NOTIS.CO.ID - Musim liburan sekolah kerap dimanfaatkan untuk berwisata ke pantai, termasuk Pantai Parangtritis di Yogyakarta.
Namun, baru-baru ini muncul imbauan penting dari Gubernur Daerah Istimewa Yogyakarta (DIY), Sri Sultan HamengkuBuwono X, yang meminta agar para wisatawan tidak mandi atau berenang di Pantai Parangtritis.
Permintaan ini bukan tanpa alasan. Ancaman Rip Current atau arus balik menjadi momok nyata selama musim angin timur yang sedang berlangsung.
Fenomena cuaca ini tak hanya mengganggu kenyamanan, tetapi juga bisa membahayakan nyawa, terutama bagi wisatawan yang belum memahami kondisi laut selatan.
Sayangnya, sebagian besar pengunjung justru mengabaikan risiko ini karena mengira laut hanya berombak besar seperti biasa. Padahal, ada mekanisme alam yang jauh lebih berbahaya tersembunyi di baliknya.
Musim Angin Timur Picu Arus Balik Berbahaya di Parangtritis
Menurut Widodo Setiyo Pranowo, Peneliti Ahli Utama Bidang Oseanografi Terapan dari Pusat Riset Iklim dan Atmosfer BRIN, bulan Juni hingga Agustus merupakan masa berlangsungnya musim angin timur.
Dalam periode ini, angin dari timur akan menghantam wilayah Pulau Jawa dan dibelokkan ke arah selatan.

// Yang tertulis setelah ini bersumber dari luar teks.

-- ==== Sys2Proof/Laws/State.lean ====
section
/-! SUPPORT. What each update of the state does to each of its fields, and what the units read after it. -/

namespace Sys2Proof.Machine

variable (s : State)
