-- ==== Sys2Proof/Laws/Issue.lean ====
section
/-! SUPPORT. What a slot of a wide instruction does once it issues: the cases of `issue`, said once, and register files after a write. -/

namespace Sys2Proof.Machine

/-! ## Register files -/

@[simp] theorem Core.sreg_zero (c : Core) : c.sreg 0 = (0, false) := rfl
@[simp] theorem Core.preg_zero (c : Core) : c.preg 0 = (BitVec.allOnes 64, false) := rfl

/-- s0 ignores writes and reads zero; every other scalar register reads what was last written (R246). -/
theorem Core.sreg_putReg_s (c : Core) (r k : Nat) (v : W64) (po : Bool) :
    (c.putReg (.s r v po)).sreg k = if k = r ∧ r ≠ 0 then (v, po) else c.sreg k := by
  by_cases h0 : r = 0
  · subst h0
    simp [Core.putReg]
  · simp only [Core.putReg, Core.sreg, if_neg h0]
    by_cases hk : k = 0
    · simp [hk, Ne.symm h0]
    · rw [if_neg hk, if_neg hk, AMap.get_put]
      simp [h0]

theorem Core.preg_putReg_p (c : Core) (r k : Nat) (v : W64) (po : Bool) :
    (c.putReg (.p r v po)).preg k = if k = r ∧ r ≠ 0 then (v, po) else c.preg k := by
  by_cases h0 : r = 0
  · subst h0
    simp [Core.putReg]
  · simp only [Core.putReg, Core.preg, if_neg h0]
    by_cases hk : k = 0
    · simp [hk, Ne.symm h0]
    · rw [if_neg hk, if_neg hk, AMap.get_put]
      simp [h0]

theorem Core.vreg_putReg_v (c : Core) (r k : Nat) (l : List Lane) :
    (c.putReg (.v r l)).vreg k = if k = r then l else c.vreg k := by
  unfold Core.putReg Core.vreg
  exact AMap.get_put _ _ _ _ _

theorem Core.treg_putReg_t (c : Core) (r k : Nat) (d : BitVec 256) (po : Bool) :
    (c.putReg (.t r d po)).treg k = if k = r then (d, po) else c.treg k := by
  unfold Core.putReg Core.treg
  exact AMap.get_put _ _ _ _ _

@[simp] theorem Core.sreg_wait (c : Core) (w : Wait) (r : Nat) : Core.sreg { c with wait := w } r = c.sreg r := rfl
@[simp] theorem Core.preg_wait (c : Core) (w : Wait) (r : Nat) : Core.preg { c with wait := w } r = c.preg r := rfl
@[simp] theorem Core.vreg_wait (c : Core) (w : Wait) (r : Nat) : Core.vreg { c with wait := w } r = c.vreg r := rfl
@[simp] theorem Core.lane_wait (c : Core) (w : Wait) (r l : Nat) : Core.lane { c with wait := w } r l = c.lane r l := rfl
@[simp] theorem Core.treg_wait (c : Core) (w : Wait) (r : Nat) : Core.treg { c with wait := w } r = c.treg r := rfl
@[simp] theorem Core.active_wait (c : Core) (w : Wait) (i : Issue) (l : Nat) : Core.active { c with wait := w } i l = c.active i l := rfl
@[simp] theorem Core.gate_wait (c : Core) (w : Wait) (k : Cls) : Core.gate { c with wait := w } k = c.gate k := rfl

/-! ## One slot -/

@[simp] theorem State.woken_core (s : State) (n : Nat) : (s.woken n).core n = { s.core n with wait := .none } := by
  simp [State.woken]

/-- The fields of a slot described. -/
@[simp] theorem slotCmd_i (i : Issue) (slot op : Nat) (k : Cls) (vec legal : Bool) (body : State → Nat → Nat → SlotRes) :
    (slotCmd i slot op k vec legal body).i = i := rfl

variable {q : Slot} {s : State} {x : Nat}

/-- A legal slot whose predicate lets it run, past the gate of its class, does what its body says. -/
theorem Slot.eval_body (hl : q.legal = true) (hp : ((s.core q.i.k.key).preg q.i.pred.val).2 = false)
    (hr : q.vec = true ∨ (((s.core q.i.k.key).preg q.i.pred.val).1.getLsbD 0 != q.i.pneg) = true)
    (hg : (s.core q.i.k.key).gate q.cls = none) : q.eval s x = q.body s q.i.k.key x := by
  have h1 : ((s.core q.i.k.key).slotPred q.i).2 = false := hp
  have h2 : (!q.vec && !((s.core q.i.k.key).slotPred q.i).1) = false := by
    rcases hr with hr | hr
    · simp [hr]
    · simp only [Core.slotPred, hr, Bool.not_true, Bool.and_false]
  unfold Slot.eval
  simp only [hl, h1, h2, hg, Bool.not_true, Bool.false_eq_true, if_false]

/-- A legal slot, no V slot, whose predicate does not let it run does nothing (R276). -/
theorem Slot.eval_skip (hl : q.legal = true) (hv : q.vec = false) (hp : ((s.core q.i.k.key).preg q.i.pred.val).2 = false)
    (hr : (((s.core q.i.k.key).preg q.i.pred.val).1.getLsbD 0 != q.i.pneg) = false) : q.eval s x = .done s [] none := by
  have h1 : (s.core q.i.k.key).slotPred q.i = (false, false) := Prod.ext hr hp
  unfold Slot.eval
  simp [hl, hv, h1]

/-- A slot that does not pass the checks of R275 has the status ILLEGAL_INSTRUCTION. -/
theorem Slot.eval_illegal (hl : q.legal = false) : q.eval s x = .status stIllegal true := by
  simp [Slot.eval, hl]

/-! ## A wide instruction of one slot -/

/-- The core after a wide instruction whose slots write `ws` and branch to `t` (R244, R281). -/
def Core.ended (c : Core) (w : BitVec 12) (ws : List RegW) (t : Option (BitVec 12)) : Core :=
  { c.putRegs ws with word := [], pc := t.getD (w + 1) }

/-- A wide instruction of one slot that takes effect: the state that the slot leaves, with its register writes and the next PC. -/
theorem runWord_done {n : Nat} {s1 : State} {ws : List RegW} {t : Option (BitVec 12)}
    (hb : (s.core n).badWords.contains (s.core n).pc.toNat = false) (he : q.eval (s.woken n) x = .done s1 ws t)
    (hc : clash ws = false) (hh : ((s1.core n).ended (s.core n).pc ws t).halted = false) :
    runWord n x [q] s = s1.setCore n ((s1.core n).ended (s.core n).pc ws t) := by
  have ho : slotOrder [q] = [q] := rfl
  have hh' : ((s1.core n).putRegs ws).halted = false := hh
  unfold runWord
  simp only [hb, ho, List.map_cons, List.map_nil, he, List.filterMap_cons, List.filterMap_nil, List.findSome?_cons, List.findSome?_nil,
    SlotRes.refused, SlotRes.found, SlotRes.writes, SlotRes.waits, clashAt, List.nil_append, hc, List.foldl_cons, List.foldl_nil,
    WordRun.perform, WordRun.finish, Core.ended, State.core_setCore_self, Bool.false_eq_true, if_false, hh', Option.or_none]

/-- A wide instruction of one slot that waits: nothing but what its core waits for changes (R244). -/
theorem runWord_wait {n : Nat} {w : Wait} (hb : (s.core n).badWords.contains (s.core n).pc.toNat = false)
    (he : q.eval (s.woken n) x = .wait w) :
    runWord n x [q] s = s.setCore n { s.core n with wait := (s.core n).wait.renew w } := by
  have ho : slotOrder [q] = [q] := rfl
  unfold runWord
  simp only [hb, ho, List.map_cons, List.map_nil, he, List.filterMap_cons, List.filterMap_nil, List.findSome?_cons,
    SlotRes.refused, SlotRes.found, SlotRes.writes, SlotRes.waits, clashAt, Bool.false_eq_true, if_false, List.append_nil, clash]

/-- A wide instruction of one slot with a status found at issue: it has no effect, and the status is raised (R275, R301). -/
theorem runWord_refused {n : Nat} {code : Nat} (hb : (s.core n).badWords.contains (s.core n).pc.toNat = false)
    (he : q.eval (s.woken n) x = .status code true) :
    runWord n x [q] s = ((s.woken n).setCore n { s.core n with wait := .none, word := [] }).raiseAll n x (s.core n).pc
      [{ slot := q.slot, op := q.op, code := code, atIssue := true, tag := (s.core n).cur }] := by
  have ho : slotOrder [q] = [q] := rfl
  unfold runWord
  simp only [hb, ho, List.map_cons, List.map_nil, he, List.filterMap_cons, List.filterMap_nil, SlotRes.refused, SlotRes.found,
    List.foldl_cons, List.foldl_nil, noteRefused, Bool.false_eq_true, if_false, if_true, State.woken_core]

/-- A slot command that is the only slot of its wide instruction, on a core that issues. -/
theorem slotRun_one {c : Instr} (hf : s.coreState q.i.k.key ≠ .fused) (hx : s.issuer q.i.k.key = some x)
    (hw : (s.core q.i.k.key).word = []) (hm : q.i.more = false) : slotRun c q s = .next (runWord q.i.k.key x [q] s) := by
  unfold slotRun wideCmd
  simp [hf, hx, hw, hm]

/-- A slot command that others of its wide instruction follow is collected. -/
theorem slotRun_more {c : Instr} (hf : s.coreState q.i.k.key ≠ .fused) (hx : s.issuer q.i.k.key = some x) (hm : q.i.more = true) :
    slotRun c q s = .next (s.setCore q.i.k.key { s.core q.i.k.key with
      word := (s.core q.i.k.key).word.filter (fun p => (slotOf p).any (fun r => r.slot != q.slot)) ++ [c] }) := by
  unfold slotRun wideCmd
  simp [hf, hx, hm]

/-- A core that does not issue takes no slot. -/
theorem slotRun_idle {c : Instr} (hf : s.coreState q.i.k.key ≠ .fused) (hx : s.issuer q.i.k.key = none) : slotRun c q s = .next s := by
  unfold slotRun wideCmd
  simp [hf, hx]

end Sys2Proof.Machine
end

Proses ini memicu gaya coriolis, yakni gaya yang terbentuk karena rotasi bumi.
Akibat dari gaya ini, muncul potensi terbentuknya Rip Current yang lebih sering dan kuat.
"Ini yang meningkatkan munculnya potensi rip current (atau arus rip) dikhawatirkan akan lebih sering muncul di musim Liburan Sekolah ini," ujar Widodo seperti dikutip dari detikTravel.
Rip Current sendiri adalah arus air kuat yang bergerak menjauh dari pantai dan dapat menyeret siapa pun yang ada di dalamnya ke laut lepas. Arus ini tidak selalu terlihat jelas di permukaan, sehingga kerap mengecoh pengunjung yang ingin bermain air di tepi pantai.
Mengapa Anak-anak dan Remaja Lebih Rentan Terhadap Rip Current
Widodo juga mengungkapkan keprihatinannya terhadap perilaku sebagian wisatawan, terutama kalangan anak-anak dan remaja yang sering kali mengabaikan imbauan petugas.
Dalam pengamatannya, kelompok usia ini cenderung lebih nekat dan tidak menyadari risiko yang mengintai di balik deburan ombak.
Ia menyebut bahwa larangan berenang selama musim angin timur sangatlah tepat diberlakukan.
"Takutnya mereka masuk ke air, ke area yang memiliki potensi Rip Current tinggi lalu ditarik terbawa ke dalam laut," ungkapnya.
Tak jarang, para pengunjung hanya melihat permukaan air yang tampak tenang, tanpa mengetahui bahwa arus bawah laut bisa sangat kuat.
Ditambah lagi, tidak semua pantai memiliki penjaga pantai yang siaga setiap saat, sehingga kemungkinan terjadinya kecelakaan menjadi lebih tinggi.
Teknik Bertahan dari Rip Current Hanya Efektif Bagi Perenang Terlatih
Meski ada teknik penyelamatan diri untuk menghadapi rip current, namun metode tersebut tidak bisa diaplikasikan oleh semua orang. Hanya orang yang memiliki kemampuan berenang yang baik dan pengetahuan tentang kondisi laut yang bisa menerapkan teknik ini secara efektif.
Misalnya, saat terseret Rip Current, seseorang tidak disarankan melawan arus. Sebaliknya, ia perlu berenang menyamping sejajar pantai untuk keluar dari arus kuat. Tapi hal ini tentu tidak mudah dilakukan dalam kondisi panik dan bagi mereka yang tidak terbiasa dengan laut terbuka.
Karena itu, pencegahan menjadi langkah terbaik. Daripada mengambil risiko yang tak perlu, lebih bijak bila wisatawan menikmati suasana pantai dari pinggir tanpa masuk ke air, apalagi jika kondisi cuaca sedang tidak bersahabat.